Records to use:

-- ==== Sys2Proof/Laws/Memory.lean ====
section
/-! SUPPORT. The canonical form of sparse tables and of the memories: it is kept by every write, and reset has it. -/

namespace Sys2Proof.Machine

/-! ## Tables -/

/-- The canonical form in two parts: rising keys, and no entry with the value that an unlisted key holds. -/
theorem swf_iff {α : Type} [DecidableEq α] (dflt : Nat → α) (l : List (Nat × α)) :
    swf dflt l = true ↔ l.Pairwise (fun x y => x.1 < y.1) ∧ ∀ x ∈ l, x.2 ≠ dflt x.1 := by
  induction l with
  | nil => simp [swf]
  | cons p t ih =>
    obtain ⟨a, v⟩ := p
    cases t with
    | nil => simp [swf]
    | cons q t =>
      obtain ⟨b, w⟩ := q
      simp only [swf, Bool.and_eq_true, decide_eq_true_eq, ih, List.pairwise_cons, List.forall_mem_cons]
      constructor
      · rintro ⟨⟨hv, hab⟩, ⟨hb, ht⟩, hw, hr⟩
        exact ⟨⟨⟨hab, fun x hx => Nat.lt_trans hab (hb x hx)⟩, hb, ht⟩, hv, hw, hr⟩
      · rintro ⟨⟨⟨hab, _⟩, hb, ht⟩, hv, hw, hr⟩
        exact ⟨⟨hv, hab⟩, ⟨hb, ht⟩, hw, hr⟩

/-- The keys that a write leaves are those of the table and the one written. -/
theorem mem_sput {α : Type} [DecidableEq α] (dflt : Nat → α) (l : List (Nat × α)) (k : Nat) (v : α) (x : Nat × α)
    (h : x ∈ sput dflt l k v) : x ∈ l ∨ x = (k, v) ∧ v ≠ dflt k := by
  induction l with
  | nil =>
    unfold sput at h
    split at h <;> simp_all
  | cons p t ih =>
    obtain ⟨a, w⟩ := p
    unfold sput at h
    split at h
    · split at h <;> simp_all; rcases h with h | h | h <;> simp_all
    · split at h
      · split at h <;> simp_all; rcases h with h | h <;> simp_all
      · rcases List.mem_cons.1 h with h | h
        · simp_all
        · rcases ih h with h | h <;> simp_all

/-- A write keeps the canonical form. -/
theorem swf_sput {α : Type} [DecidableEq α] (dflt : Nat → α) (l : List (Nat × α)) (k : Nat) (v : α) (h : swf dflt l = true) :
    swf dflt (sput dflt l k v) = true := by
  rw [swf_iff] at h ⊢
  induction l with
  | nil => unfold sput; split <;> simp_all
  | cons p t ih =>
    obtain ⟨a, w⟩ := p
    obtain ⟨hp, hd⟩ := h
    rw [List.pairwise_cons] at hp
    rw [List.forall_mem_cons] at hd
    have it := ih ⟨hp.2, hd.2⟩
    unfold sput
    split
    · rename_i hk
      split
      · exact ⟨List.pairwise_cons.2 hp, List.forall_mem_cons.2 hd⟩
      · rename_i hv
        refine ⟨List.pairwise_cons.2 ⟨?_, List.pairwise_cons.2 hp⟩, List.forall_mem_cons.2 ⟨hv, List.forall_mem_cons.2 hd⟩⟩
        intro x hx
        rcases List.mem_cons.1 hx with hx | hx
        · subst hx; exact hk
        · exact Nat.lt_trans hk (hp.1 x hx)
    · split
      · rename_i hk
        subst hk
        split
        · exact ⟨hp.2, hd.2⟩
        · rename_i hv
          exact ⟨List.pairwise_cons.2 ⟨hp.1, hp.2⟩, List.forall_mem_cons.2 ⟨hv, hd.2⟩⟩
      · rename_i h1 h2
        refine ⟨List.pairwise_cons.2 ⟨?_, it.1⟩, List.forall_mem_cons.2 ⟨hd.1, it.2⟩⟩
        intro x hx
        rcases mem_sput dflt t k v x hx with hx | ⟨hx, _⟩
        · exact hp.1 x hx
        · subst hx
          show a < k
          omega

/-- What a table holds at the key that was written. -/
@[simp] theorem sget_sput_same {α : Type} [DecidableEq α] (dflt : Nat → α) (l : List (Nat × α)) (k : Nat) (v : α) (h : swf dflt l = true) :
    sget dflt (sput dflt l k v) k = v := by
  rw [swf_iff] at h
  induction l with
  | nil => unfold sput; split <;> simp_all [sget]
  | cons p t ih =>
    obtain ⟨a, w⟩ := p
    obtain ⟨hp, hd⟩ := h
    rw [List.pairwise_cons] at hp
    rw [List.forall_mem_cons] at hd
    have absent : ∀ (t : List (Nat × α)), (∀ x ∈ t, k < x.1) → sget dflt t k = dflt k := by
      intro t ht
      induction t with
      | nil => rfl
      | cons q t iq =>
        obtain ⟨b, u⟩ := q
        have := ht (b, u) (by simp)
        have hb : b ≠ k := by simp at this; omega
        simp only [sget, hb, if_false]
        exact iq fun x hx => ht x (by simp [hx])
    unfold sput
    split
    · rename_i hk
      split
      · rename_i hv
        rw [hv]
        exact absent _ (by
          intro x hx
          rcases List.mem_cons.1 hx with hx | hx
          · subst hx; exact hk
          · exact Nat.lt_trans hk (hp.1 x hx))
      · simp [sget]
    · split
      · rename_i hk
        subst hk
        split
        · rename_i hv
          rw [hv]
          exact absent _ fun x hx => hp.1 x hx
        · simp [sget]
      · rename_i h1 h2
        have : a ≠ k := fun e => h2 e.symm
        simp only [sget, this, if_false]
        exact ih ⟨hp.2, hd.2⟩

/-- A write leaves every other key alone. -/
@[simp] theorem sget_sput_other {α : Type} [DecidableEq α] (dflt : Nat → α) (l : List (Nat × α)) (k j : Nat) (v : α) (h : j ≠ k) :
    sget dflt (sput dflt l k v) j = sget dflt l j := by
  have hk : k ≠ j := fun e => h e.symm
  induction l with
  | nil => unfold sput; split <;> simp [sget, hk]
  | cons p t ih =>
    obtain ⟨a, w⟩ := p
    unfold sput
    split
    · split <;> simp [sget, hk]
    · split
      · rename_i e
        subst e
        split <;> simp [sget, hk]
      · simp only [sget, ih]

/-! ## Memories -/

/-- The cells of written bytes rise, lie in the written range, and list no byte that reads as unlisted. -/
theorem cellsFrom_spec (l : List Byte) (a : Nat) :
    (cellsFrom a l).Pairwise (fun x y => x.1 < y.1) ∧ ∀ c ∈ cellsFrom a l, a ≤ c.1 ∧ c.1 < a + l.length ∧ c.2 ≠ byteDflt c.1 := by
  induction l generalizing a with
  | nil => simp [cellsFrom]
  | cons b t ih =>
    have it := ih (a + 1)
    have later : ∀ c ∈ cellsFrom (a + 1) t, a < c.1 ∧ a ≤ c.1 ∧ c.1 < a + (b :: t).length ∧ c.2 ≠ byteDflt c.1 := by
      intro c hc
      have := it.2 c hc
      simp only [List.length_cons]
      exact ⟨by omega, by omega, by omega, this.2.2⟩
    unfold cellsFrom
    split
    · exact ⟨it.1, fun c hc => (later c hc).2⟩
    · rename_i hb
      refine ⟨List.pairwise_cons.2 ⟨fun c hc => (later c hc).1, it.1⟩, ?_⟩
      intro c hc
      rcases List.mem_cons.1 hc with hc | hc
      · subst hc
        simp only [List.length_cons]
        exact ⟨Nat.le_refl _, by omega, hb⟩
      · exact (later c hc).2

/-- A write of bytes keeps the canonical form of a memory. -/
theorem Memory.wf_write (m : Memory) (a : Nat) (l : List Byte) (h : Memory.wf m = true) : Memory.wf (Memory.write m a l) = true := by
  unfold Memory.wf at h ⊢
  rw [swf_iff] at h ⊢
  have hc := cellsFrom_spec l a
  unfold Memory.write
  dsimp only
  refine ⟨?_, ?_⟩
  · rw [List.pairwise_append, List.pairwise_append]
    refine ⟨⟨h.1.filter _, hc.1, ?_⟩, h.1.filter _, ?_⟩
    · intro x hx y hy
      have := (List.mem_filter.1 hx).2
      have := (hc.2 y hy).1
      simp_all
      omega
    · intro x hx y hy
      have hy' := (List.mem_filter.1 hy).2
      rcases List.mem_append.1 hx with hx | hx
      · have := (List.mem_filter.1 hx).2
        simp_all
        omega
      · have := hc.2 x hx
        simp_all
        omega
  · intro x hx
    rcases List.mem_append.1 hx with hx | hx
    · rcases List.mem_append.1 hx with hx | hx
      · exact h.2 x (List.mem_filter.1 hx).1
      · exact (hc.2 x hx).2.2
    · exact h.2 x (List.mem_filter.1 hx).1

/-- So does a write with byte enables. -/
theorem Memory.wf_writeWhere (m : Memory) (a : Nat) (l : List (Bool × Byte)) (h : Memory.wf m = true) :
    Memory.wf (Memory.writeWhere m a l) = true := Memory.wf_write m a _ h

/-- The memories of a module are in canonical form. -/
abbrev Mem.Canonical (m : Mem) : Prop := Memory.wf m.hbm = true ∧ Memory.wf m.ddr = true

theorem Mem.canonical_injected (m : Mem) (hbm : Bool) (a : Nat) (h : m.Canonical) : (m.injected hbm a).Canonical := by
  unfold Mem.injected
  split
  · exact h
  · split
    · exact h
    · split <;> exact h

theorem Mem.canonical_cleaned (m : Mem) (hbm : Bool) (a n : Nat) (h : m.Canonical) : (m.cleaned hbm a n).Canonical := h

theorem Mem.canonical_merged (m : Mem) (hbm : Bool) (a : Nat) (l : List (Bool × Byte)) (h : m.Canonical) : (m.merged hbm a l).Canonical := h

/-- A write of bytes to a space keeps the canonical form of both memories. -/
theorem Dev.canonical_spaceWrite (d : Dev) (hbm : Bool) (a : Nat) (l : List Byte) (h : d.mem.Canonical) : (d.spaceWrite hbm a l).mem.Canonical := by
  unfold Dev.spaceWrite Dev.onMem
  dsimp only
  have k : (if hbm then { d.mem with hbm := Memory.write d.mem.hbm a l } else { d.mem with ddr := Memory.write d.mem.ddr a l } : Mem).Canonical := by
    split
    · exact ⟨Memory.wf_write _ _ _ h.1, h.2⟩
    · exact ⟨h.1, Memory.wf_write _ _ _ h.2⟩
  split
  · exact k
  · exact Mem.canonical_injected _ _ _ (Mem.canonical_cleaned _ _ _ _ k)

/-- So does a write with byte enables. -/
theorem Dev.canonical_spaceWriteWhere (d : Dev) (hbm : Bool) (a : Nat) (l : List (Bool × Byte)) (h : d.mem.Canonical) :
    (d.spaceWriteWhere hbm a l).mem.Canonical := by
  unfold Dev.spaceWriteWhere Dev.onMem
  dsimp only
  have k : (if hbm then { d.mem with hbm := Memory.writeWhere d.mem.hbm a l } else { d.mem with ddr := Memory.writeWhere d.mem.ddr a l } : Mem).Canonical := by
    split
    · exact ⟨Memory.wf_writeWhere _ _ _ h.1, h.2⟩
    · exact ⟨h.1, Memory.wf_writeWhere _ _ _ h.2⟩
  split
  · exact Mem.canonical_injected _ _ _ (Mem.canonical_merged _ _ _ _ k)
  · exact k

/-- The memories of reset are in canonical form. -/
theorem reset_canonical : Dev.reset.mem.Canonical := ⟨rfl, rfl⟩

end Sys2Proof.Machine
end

==

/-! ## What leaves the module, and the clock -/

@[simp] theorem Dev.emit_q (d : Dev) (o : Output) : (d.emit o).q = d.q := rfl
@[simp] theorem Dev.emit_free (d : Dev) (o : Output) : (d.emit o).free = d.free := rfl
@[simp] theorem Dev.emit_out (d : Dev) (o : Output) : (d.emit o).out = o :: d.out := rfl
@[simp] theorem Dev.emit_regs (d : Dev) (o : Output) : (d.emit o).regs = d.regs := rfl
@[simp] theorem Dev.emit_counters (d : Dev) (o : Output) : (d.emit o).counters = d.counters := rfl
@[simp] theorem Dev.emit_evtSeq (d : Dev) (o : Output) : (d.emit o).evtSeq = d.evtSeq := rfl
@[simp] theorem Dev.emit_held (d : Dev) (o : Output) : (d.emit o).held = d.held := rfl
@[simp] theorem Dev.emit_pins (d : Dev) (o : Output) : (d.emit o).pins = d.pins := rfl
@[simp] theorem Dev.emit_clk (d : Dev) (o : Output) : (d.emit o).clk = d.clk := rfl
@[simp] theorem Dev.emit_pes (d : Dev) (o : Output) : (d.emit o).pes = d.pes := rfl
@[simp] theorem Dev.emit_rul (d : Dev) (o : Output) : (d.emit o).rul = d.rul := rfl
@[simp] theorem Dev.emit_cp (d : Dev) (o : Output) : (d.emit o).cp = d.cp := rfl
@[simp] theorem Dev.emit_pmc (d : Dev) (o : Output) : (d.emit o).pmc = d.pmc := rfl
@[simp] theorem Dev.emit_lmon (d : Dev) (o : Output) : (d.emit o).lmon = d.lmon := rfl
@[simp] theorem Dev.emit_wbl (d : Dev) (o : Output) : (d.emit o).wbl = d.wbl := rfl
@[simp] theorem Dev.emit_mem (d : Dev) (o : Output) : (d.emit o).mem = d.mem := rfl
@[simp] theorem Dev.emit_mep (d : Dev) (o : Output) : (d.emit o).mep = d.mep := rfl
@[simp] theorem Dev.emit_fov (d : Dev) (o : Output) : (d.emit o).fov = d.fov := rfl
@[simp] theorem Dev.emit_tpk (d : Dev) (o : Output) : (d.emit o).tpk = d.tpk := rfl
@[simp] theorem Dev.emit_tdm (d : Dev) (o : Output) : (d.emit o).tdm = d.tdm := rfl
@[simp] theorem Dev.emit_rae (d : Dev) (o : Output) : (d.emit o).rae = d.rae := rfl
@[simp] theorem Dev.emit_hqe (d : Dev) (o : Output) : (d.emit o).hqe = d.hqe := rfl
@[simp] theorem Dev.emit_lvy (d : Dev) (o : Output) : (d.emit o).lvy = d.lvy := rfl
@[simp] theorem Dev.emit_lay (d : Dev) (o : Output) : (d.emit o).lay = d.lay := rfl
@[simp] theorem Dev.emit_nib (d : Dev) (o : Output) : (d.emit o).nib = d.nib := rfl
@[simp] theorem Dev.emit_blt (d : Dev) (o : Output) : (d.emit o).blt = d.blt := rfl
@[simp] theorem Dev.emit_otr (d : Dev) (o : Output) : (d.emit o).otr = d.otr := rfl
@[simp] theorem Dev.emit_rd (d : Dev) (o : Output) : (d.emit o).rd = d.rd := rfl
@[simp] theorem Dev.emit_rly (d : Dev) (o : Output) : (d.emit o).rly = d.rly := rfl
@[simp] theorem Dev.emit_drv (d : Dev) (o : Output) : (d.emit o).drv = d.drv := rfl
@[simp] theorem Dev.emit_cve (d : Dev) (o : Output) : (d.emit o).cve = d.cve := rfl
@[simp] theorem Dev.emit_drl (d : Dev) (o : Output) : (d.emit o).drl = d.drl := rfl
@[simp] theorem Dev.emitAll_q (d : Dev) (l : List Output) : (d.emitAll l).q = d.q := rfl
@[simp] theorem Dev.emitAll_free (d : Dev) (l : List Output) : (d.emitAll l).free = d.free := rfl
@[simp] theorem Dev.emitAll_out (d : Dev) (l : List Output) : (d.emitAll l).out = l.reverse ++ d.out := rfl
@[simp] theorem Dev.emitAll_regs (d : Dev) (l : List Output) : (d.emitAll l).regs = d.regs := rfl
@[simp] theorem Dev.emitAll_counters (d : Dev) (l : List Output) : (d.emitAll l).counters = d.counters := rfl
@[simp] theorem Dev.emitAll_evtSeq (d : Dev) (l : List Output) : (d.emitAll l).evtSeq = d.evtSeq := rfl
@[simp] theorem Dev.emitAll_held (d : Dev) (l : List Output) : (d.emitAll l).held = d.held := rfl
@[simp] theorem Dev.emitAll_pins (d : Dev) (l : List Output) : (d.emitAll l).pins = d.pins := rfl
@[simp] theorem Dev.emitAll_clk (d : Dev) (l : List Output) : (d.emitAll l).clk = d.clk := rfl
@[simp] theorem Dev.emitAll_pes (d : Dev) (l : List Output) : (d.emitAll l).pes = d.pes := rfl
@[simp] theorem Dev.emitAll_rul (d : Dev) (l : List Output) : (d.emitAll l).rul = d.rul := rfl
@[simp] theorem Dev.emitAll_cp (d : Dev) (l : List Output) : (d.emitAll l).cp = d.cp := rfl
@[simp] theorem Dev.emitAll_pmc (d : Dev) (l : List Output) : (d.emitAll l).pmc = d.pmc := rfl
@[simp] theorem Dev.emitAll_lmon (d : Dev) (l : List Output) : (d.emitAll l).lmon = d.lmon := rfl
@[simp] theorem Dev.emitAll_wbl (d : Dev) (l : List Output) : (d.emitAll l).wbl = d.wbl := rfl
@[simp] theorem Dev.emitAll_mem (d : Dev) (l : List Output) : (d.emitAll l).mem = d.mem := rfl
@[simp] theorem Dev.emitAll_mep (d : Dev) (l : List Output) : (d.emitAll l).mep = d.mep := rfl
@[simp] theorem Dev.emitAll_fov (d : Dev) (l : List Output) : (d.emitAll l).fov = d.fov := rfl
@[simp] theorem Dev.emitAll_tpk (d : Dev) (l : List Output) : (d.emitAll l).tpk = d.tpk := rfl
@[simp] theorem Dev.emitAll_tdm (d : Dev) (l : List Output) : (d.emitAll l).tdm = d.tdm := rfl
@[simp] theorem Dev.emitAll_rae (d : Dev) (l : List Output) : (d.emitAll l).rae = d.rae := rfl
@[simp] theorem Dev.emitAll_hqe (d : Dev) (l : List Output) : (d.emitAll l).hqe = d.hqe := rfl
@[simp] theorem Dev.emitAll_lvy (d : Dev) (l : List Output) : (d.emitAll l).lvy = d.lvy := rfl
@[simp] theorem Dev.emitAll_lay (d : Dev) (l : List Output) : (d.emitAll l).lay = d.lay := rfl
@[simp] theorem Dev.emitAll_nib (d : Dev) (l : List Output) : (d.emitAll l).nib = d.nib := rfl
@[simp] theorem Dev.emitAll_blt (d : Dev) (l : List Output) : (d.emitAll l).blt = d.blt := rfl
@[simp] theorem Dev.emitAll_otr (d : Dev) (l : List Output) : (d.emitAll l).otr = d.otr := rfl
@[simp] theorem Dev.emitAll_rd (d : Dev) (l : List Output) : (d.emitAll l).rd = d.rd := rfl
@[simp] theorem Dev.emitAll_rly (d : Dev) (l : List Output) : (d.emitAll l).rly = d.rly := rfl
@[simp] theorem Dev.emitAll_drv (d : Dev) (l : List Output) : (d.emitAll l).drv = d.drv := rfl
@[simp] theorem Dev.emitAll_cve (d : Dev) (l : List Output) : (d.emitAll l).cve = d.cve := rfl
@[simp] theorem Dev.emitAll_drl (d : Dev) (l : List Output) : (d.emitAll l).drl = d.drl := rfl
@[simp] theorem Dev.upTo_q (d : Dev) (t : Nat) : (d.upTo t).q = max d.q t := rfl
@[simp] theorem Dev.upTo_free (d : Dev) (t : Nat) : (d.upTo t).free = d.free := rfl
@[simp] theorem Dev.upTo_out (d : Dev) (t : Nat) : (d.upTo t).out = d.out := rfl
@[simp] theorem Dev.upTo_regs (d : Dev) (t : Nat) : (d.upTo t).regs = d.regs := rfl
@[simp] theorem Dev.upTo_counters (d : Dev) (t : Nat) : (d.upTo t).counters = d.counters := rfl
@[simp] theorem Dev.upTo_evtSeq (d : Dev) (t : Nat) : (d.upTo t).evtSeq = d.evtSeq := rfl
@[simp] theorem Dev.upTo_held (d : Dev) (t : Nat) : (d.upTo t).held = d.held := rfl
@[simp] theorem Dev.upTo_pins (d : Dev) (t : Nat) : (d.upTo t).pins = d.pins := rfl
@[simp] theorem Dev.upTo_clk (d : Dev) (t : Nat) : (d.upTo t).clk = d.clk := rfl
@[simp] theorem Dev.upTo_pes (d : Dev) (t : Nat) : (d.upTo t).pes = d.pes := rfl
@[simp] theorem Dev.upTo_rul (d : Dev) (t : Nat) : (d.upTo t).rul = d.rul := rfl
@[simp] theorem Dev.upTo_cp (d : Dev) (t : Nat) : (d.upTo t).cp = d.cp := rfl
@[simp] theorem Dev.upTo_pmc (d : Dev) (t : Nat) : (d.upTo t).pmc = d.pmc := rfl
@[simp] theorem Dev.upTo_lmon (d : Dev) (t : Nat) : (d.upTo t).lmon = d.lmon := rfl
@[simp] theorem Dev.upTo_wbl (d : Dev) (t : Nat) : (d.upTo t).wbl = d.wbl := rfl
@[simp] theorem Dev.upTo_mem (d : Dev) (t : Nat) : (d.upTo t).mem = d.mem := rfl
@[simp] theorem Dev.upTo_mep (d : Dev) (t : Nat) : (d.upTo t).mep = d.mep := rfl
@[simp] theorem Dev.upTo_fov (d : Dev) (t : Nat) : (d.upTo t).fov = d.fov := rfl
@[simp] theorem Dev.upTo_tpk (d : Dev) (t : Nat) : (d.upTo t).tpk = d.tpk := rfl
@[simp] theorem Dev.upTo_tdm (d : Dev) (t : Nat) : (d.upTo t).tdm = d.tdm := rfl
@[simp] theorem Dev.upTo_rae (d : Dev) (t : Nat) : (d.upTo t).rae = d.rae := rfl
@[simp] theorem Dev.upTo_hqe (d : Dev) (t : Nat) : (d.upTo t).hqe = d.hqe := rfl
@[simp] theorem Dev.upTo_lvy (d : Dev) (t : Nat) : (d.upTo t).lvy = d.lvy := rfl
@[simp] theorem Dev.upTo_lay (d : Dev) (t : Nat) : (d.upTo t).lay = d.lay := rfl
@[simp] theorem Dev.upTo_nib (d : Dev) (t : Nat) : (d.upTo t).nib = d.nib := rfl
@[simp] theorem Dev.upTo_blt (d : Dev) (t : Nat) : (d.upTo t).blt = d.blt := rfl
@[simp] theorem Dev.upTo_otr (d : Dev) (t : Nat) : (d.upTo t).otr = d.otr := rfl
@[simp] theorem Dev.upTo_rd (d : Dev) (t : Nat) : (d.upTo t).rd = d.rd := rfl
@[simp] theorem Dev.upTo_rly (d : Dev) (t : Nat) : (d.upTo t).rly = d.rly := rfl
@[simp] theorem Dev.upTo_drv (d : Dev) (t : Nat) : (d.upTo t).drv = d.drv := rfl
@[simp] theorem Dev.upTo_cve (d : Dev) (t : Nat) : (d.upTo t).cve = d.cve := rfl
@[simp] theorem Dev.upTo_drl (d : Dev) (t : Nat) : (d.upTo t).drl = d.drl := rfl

Exercise instructions: Return each line of the listing that holds the word "bytes".

Answer:
/-- The cells of written bytes rise, lie in the written range, and list no byte that reads as unlisted. -/
/-- A write of bytes keeps the canonical form of a memory. -/
/-- A write of bytes to a space keeps the canonical form of both memories. -/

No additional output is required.